Basın-yayın (kitle iletişim araçları), günlük dilde radyo, televizyon, gazete, dergi gibi elektronik veya yazılı basın organlarını anlatmak için kullanılan bir terimdir. Dar anlamıyla basın, sadece gazete ve dergileri kapsamaktayken geniş anlamda basının belirli zamanlarda basılıp, her çeşit haber ve fikirleri topluma ulaştıran tüm yayın ürünleridir. Genellikle günlük basın ürünlerine gazete, haftalık, on beş günlük ve aylık basın ürünlerine de dergi denilmektedir.

Basılı medya: Broşür, afiş, kitap, gazete, dergi,

Görsel-işitsel medya: Film, radyo ve televizyon

Yığın depolama ortamı (örneğin, CD, DVD)

İnternet siteleri.

Basın yayın ve kitlesel iletişim araçlarının günümüzdeki büyük rolü tartışmasızdır. Bundan dolayı “dördüncü kuvvet” olarak tanımlanması tesadüf değildir. Toplumlarda ve devletlerde çok iyi gelişmelere yol açacağı gibi; olumsuz, felaket gelişmelere de yol açabilir. Buna rağmen toplumlarda ve devletlerde bu araca vurulması olmazsa olmaz bir konumdadır. Basın yayın organları, demokratik toplum ve devletlerle demokratik olmayan (otoriter, totaliter, faşist, diktatoryal) toplum ve devletlerde farklı misyonlara sahiptir.

Demokratik devlet ve toplumlarda basın yayın organları iki misyona sahiptir.

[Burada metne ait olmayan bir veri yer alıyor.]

-- ==== Sys2Proof/Laws/State.lean ====
section
/-! SUPPORT. What each named update of the state leaves in each field: one lemma per field per update. -/

namespace Sys2Proof.Machine.State

variable (s : State)

/-! ### setCore -/

@[simp] theorem setCore_clock (k : Nat) (c : CoreRec) : (s.setCore k c).clock = s.clock := rfl
@[simp] theorem setCore_agenda (k : Nat) (c : CoreRec) : (s.setCore k c).agenda = s.agenda := rfl
@[simp] theorem setCore_focus (k : Nat) (c : CoreRec) : (s.setCore k c).focus = s.focus := rfl
@[simp] theorem setCore_focusAp (k : Nat) (c : CoreRec) : (s.setCore k c).focusAp = s.focusAp := rfl
@[simp] theorem setCore_nextId (k : Nat) (c : CoreRec) : (s.setCore k c).nextId = s.nextId := rfl
@[simp] theorem setCore_fresh (k : Nat) (c : CoreRec) : (s.setCore k c).fresh = s.fresh := rfl
@[simp] theorem setCore_cores (k : Nat) (c : CoreRec) : (s.setCore k c).cores = s.cores.put k c := rfl
@[simp] theorem setCore_threads (k : Nat) (c : CoreRec) : (s.setCore k c).threads = s.threads := rfl
@[simp] theorem setCore_blocks (k : Nat) (c : CoreRec) : (s.setCore k c).blocks = s.blocks := rfl
@[simp] theorem setCore_groups (k : Nat) (c : CoreRec) : (s.setCore k c).groups = s.groups := rfl
@[simp] theorem setCore_grids (k : Nat) (c : CoreRec) : (s.setCore k c).grids = s.grids := rfl
@[simp] theorem setCore_jobs (k : Nat) (c : CoreRec) : (s.setCore k c).jobs = s.jobs := rfl
@[simp] theorem setCore_codes (k : Nat) (c : CoreRec) : (s.setCore k c).codes = s.codes := rfl
@[simp] theorem setCore_ctxs (k : Nat) (c : CoreRec) : (s.setCore k c).ctxs = s.ctxs := rfl
@[simp] theorem setCore_parts (k : Nat) (c : CoreRec) : (s.setCore k c).parts = s.parts := rfl
@[simp] theorem setCore_queues (k : Nat) (c : CoreRec) : (s.setCore k c).queues = s.queues := rfl
@[simp] theorem setCore_allocs (k : Nat) (c : CoreRec) : (s.setCore k c).allocs = s.allocs := rfl
@[simp] theorem setCore_bars (k : Nat) (c : CoreRec) : (s.setCore k c).bars = s.bars := rfl
@[simp] theorem setCore_pubs (k : Nat) (c : CoreRec) : (s.setCore k c).pubs = s.pubs := rfl
@[simp] theorem setCore_pend (k : Nat) (c : CoreRec) : (s.setCore k c).pend = s.pend := rfl
@[simp] theorem setCore_stores (k : Nat) (c : CoreRec) : (s.setCore k c).stores = s.stores := rfl
@[simp] theorem setCore_redoStores (k : Nat) (c : CoreRec) : (s.setCore k c).redoStores = s.redoStores := rfl
@[simp] theorem setCore_redoLoads (k : Nat) (c : CoreRec) : (s.setCore k c).redoLoads = s.redoLoads := rfl
@[simp] theorem setCore_claims (k : Nat) (c : CoreRec) : (s.setCore k c).claims = s.claims := rfl
@[simp] theorem setCore_rels (k : Nat) (c : CoreRec) : (s.setCore k c).rels = s.rels := rfl
@[simp] theorem setCore_traces (k : Nat) (c : CoreRec) : (s.setCore k c).traces = s.traces := rfl
@[simp] theorem setCore_scLog (k : Nat) (c : CoreRec) : (s.setCore k c).scLog = s.scLog := rfl
@[simp] theorem setCore_hbm (k : Nat) (c : CoreRec) : (s.setCore k c).hbm = s.hbm := rfl
@[simp] theorem setCore_device (k : Nat) (c : CoreRec) : (s.setCore k c).device = s.device := rfl
@[simp] theorem setCore_frames (k : Nat) (c : CoreRec) : (s.setCore k c).frames = s.frames := rfl
@[simp] theorem setCore_ver1 (k : Nat) (c : CoreRec) : (s.setCore k c).ver1 = s.ver1 := rfl
@[simp] theorem setCore_ver2 (k : Nat) (c : CoreRec) : (s.setCore k c).ver2 = s.ver2 := rfl
@[simp] theorem setCore_ver3 (k : Nat) (c : CoreRec) : (s.setCore k c).ver3 = s.ver3 := rfl
@[simp] theorem setCore_root (k : Nat) (c : CoreRec) : (s.setCore k c).root = s.root := rfl
@[simp] theorem setCore_poison (k : Nat) (c : CoreRec) : (s.setCore k c).poison = s.poison := rfl
@[simp] theorem setCore_treeBad (k : Nat) (c : CoreRec) : (s.setCore k c).treeBad = s.treeBad := rfl
@[simp] theorem setCore_keys (k : Nat) (c : CoreRec) : (s.setCore k c).keys = s.keys := rfl
@[simp] theorem setCore_metaKey (k : Nat) (c : CoreRec) : (s.setCore k c).metaKey = s.metaKey := rfl
@[simp] theorem setCore_wq (k : Nat) (c : CoreRec) : (s.setCore k c).wq = s.wq := rfl
@[simp] theorem setCore_lineOut (k : Nat) (c : CoreRec) : (s.setCore k c).lineOut = s.lineOut := rfl
@[simp] theorem setCore_stackRecs (k : Nat) (c : CoreRec) : (s.setCore k c).stackRecs = s.stackRecs := rfl
@[simp] theorem setCore_tlb (k : Nat) (c : CoreRec) : (s.setCore k c).tlb = s.tlb := rfl
@[simp] theorem setCore_hdm (k : Nat) (c : CoreRec) : (s.setCore k c).hdm = s.hdm := rfl
@[simp] theorem setCore_bells (k : Nat) (c : CoreRec) : (s.setCore k c).bells = s.bells := rfl
@[simp] theorem setCore_doors (k : Nat) (c : CoreRec) : (s.setCore k c).doors = s.doors := rfl
@[simp] theorem setCore_notify (k : Nat) (c : CoreRec) : (s.setCore k c).notify = s.notify := rfl
@[simp] theorem setCore_gated (k : Nat) (c : CoreRec) : (s.setCore k c).gated = s.gated := rfl
@[simp] theorem setCore_pasids (k : Nat) (c : CoreRec) : (s.setCore k c).pasids = s.pasids := rfl
@[simp] theorem setCore_ats (k : Nat) (c : CoreRec) : (s.setCore k c).ats = s.ats := rfl
@[simp] theorem setCore_atsLost (k : Nat) (c : CoreRec) : (s.setCore k c).atsLost = s.atsLost := rfl
@[simp] theorem setCore_lanesLost (k : Nat) (c : CoreRec) : (s.setCore k c).lanesLost = s.lanesLost := rfl
@[simp] theorem setCore_sending (k : Nat) (c : CoreRec) : (s.setCore k c).sending = s.sending := rfl
@[simp] theorem setCore_ingress (k : Nat) (c : CoreRec) : (s.setCore k c).ingress = s.ingress := rfl
@[simp] theorem setCore_lossy (k : Nat) (c : CoreRec) : (s.setCore k c).lossy = s.lossy := rfl
@[simp] theorem setCore_out (k : Nat) (c : CoreRec) : (s.setCore k c).out = s.out := rfl
@[simp] theorem setCore_dies (k : Nat) (c : CoreRec) : (s.setCore k c).dies = s.dies := rfl
@[simp] theorem setCore_steward (k : Nat) (c : CoreRec) : (s.setCore k c).steward = s.steward := rfl
@[simp] theorem setCore_migrations (k : Nat) (c : CoreRec) : (s.setCore k c).migrations = s.migrations := rfl
@[simp] theorem setCore_incoming (k : Nat) (c : CoreRec) : (s.setCore k c).incoming = s.incoming := rfl
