/-! ### Codes read back -/

@[simp] theorem ITy.of_code (t : ITy) : ITy.ofCode t.code = some t := by cases t <;> rfl
@[simp] theorem Cmp.of_code (c : Cmp) : Cmp.ofCode c.code = some c := by cases c <;> rfl
@[simp] theorem Rnd.of_code (r : Rnd) : Rnd.ofCode r.code = some r := by cases r <;> rfl
@[simp] theorem Scope.of_code (s : Scope) : Scope.ofCode s.code = some s := by cases s <;> rfl
@[simp] theorem Ord4.of_code (o : Ord4) : Ord4.ofCode o.code = some o := by cases o <;> rfl
@[simp] theorem FFmt.of_code (f : FFmt) : FFmt.ofCode f.code = some f := by cases f <;> rfl
@[simp] theorem Rop.of_code (o : Rop) : Rop.ofCode o.code = some o := by cases o <;> rfl
@[simp] theorem Aop.of_code (o : Aop) : Aop.ofCode o.code = some o := by cases o <;> rfl
@[simp] theorem Level.of_code (l : Level) : Level.ofCode l.code = some l := by cases l <;> rfl
@[simp] theorem SReg.of_code (r : SReg) : SReg.ofCode r.code = some r := by cases r <;> rfl
@[simp] theorem PReg.of_code (r : PReg) : PReg.ofCode r.code = some r := by cases r <;> rfl
@[simp] theorem Cls.of_code (c : Cls) : Cls.ofCode c.code = some c := by cases c <;> rfl
@[simp] theorem fin?_val {n : Nat} (i : Fin n) : fin? n i.val = some i := by simp [fin?]
@[simp] theorem pathxOf_code (p : Option (Fin 8)) : pathxOf (pathxCode p) = some p := by
  cases p with
  | none => rfl
  | some n => simp [pathxOf, pathxCode]

theorem ITy.code_lt (t : ITy) : t.code < 16 := by cases t <;> decide
theorem Cmp.code_lt (c : Cmp) : c.code < 16 := by cases c <;> decide
theorem Rnd.code_lt (r : Rnd) : r.code < 8 := by cases r <;> decide
theorem Scope.code_lt (s : Scope) : s.code < 8 := by cases s <;> decide
theorem Ord4.code_lt (o : Ord4) : o.code < 4 := by cases o <;> decide
theorem FFmt.code_lt (f : FFmt) : f.code < 16 := by cases f <;> decide
theorem Rop.code_lt (o : Rop) : o.code < 16 := by cases o <;> decide
theorem Aop.code_lt (o : Aop) : o.code < 16 := by cases o <;> decide
theorem Level.code_lt (l : Level) : l.code < 4 := by cases l <;> decide
theorem SReg.code_lt (r : SReg) : r.code < 256 := by cases r <;> decide
theorem PReg.code_lt (r : PReg) : r.code < 256 := by cases r <;> decide
theorem pathxCode_lt (p : Option (Fin 8)) : pathxCode p < 16 := by
  cases p with
  | none => decide
  | some n => simp [pathxCode]; omega

/-! ### Fields of a sum -/

theorem bits_eq (x hi lo : Nat) : bits x hi lo = x / 2 ^ lo % 2 ^ (hi + 1 - lo) := by simp [bits, Nat.shiftRight_eq_div_pow]

theorem bit_eq (x i : Nat) : bit x i = decide (x / 2 ^ i % 2 = 1) := by
  simp [bit, Nat.testBit, Nat.shiftRight_eq_div_pow, Nat.one_and_eq_mod_two, Bool.beq_eq_decide_eq]

/-- A field at bit `lo` with smaller fields below it and anything above it. -/
theorem bits_field {x hi lo n : Nat} (a b c : Nat) (hx : x = a + 2 ^ lo * (b + 2 ^ n * c)) (ha : a < 2 ^ lo) (hb : b < 2 ^ n)
    (hn : hi + 1 - lo = n) : bits x hi lo = b := by
  rw [bits_eq, hn, hx, Nat.add_mul_div_left _ _ (Nat.two_pow_pos lo), Nat.div_eq_of_lt ha, Nat.zero_add, Nat.add_mul_mod_self_left,
    Nat.mod_eq_of_lt hb]

/-- One bit of a sum. -/
theorem bit_field {x i : Nat} (a : Nat) (b : Bool) (c : Nat) (hx : x = a + 2 ^ i * (b.toNat + 2 * c)) (ha : a < 2 ^ i) :
    bit x i = b := by
  rw [bit_eq, hx, Nat.add_mul_div_left _ _ (Nat.two_pow_pos i), Nat.div_eq_of_lt ha, Nat.zero_add, Nat.add_mul_mod_self_left]
  cases b <;> rfl

/-- The fields of a class M MOD (R88). -/
theorem mMod_parts {a o t u : Nat} (ha : a < 8) (ho : o < 4) (ht : t < 16) (hu : u < 16) :
    mMod a o t u < 2 ^ 13 ∧ bits (mMod a o t u) 2 0 = a ∧ bits (mMod a o t u) 4 3 = o ∧ bits (mMod a o t u) 8 5 = t
      ∧ bits (mMod a o t u) 12 9 = u ∧ bits (mMod a o t u) 13 9 = u ∧ bit (mMod a o t u) 3 = decide (o % 2 = 1)
      ∧ bit (mMod a o t u) 4 = decide (o / 2 = 1) ∧ bit (mMod a o t u) 13 = false := by
  simp only [bits_eq, bit_eq, mMod, decide_eq_decide, decide_eq_false_iff_not]
  omega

Basın yayın organlarının bir bölümü, iktidar ve hükümete destek olur. İktidarın ve hükümetin yaptıklarını doğru, iyi, güzel göstermeye çalışır. Ama zaman zaman da iktidarı ve hükümeti eleştiriler. Demokratik toplumlarda, iktidarın basın yayın organları karşısında, muhalif basın yayın organları vardır. Bu yayın basın yayın organları da iktidarı eleştiriler. Halkı iktidarın olumsuz eylemlerinde, uygulamalarından, projelerinden dolayı uyarırlar, bilinçlendirirler, bilgilendirirler. Bu muhalif basın yayın organlarının görevi hep iktidarı karalama değildir. İktidarın yaptığı olumlu şeyleri de anlatmaya da çalışırlar.

Basın yayın organları, otoriter, totaliter, faşist, devletlerde ve toplumlarda her zaman iktidarlara, diktatörlere hizmet ederler. Diktatörlüğün devam etmesi için vazife görürler. Halkın aklını otoriter, totaliter, faşist düşüncelerle doldururlar. Halkın düşünme yetisini elinden alırlar, diktatörlüklerin yaptıklarına karşı tepki göstermesini engeller, kayıtsız desteklenmesini sağlar.

Hiç şüphe yok ki, muhalif olan, olmayan örgüt ve siyasi partiler de basın yayın organlarından istifade ederler. Onlar da demokratik ve demokratik olmayan karakterlerine göre basın yayın organlarını kullanırlar.

Demokratik örgüt ve partiler, iktidarda olsunlar ya da olmasınlar, basın yayın organlarını demokratik kültür ve hukuk çerçevesinde işletirler. Yalana başvurmazlar. Olayları çarpıtmazlar. Manipülasyon yapmazlar. Hukuka göre hareket ederler. Hakaret yapmazlar. İnsan hak ve özgürlüklerine saygılı davranırlar. Ayrımcı ve ötekileştirici rol oynamazlar. Nefret yaymazlar.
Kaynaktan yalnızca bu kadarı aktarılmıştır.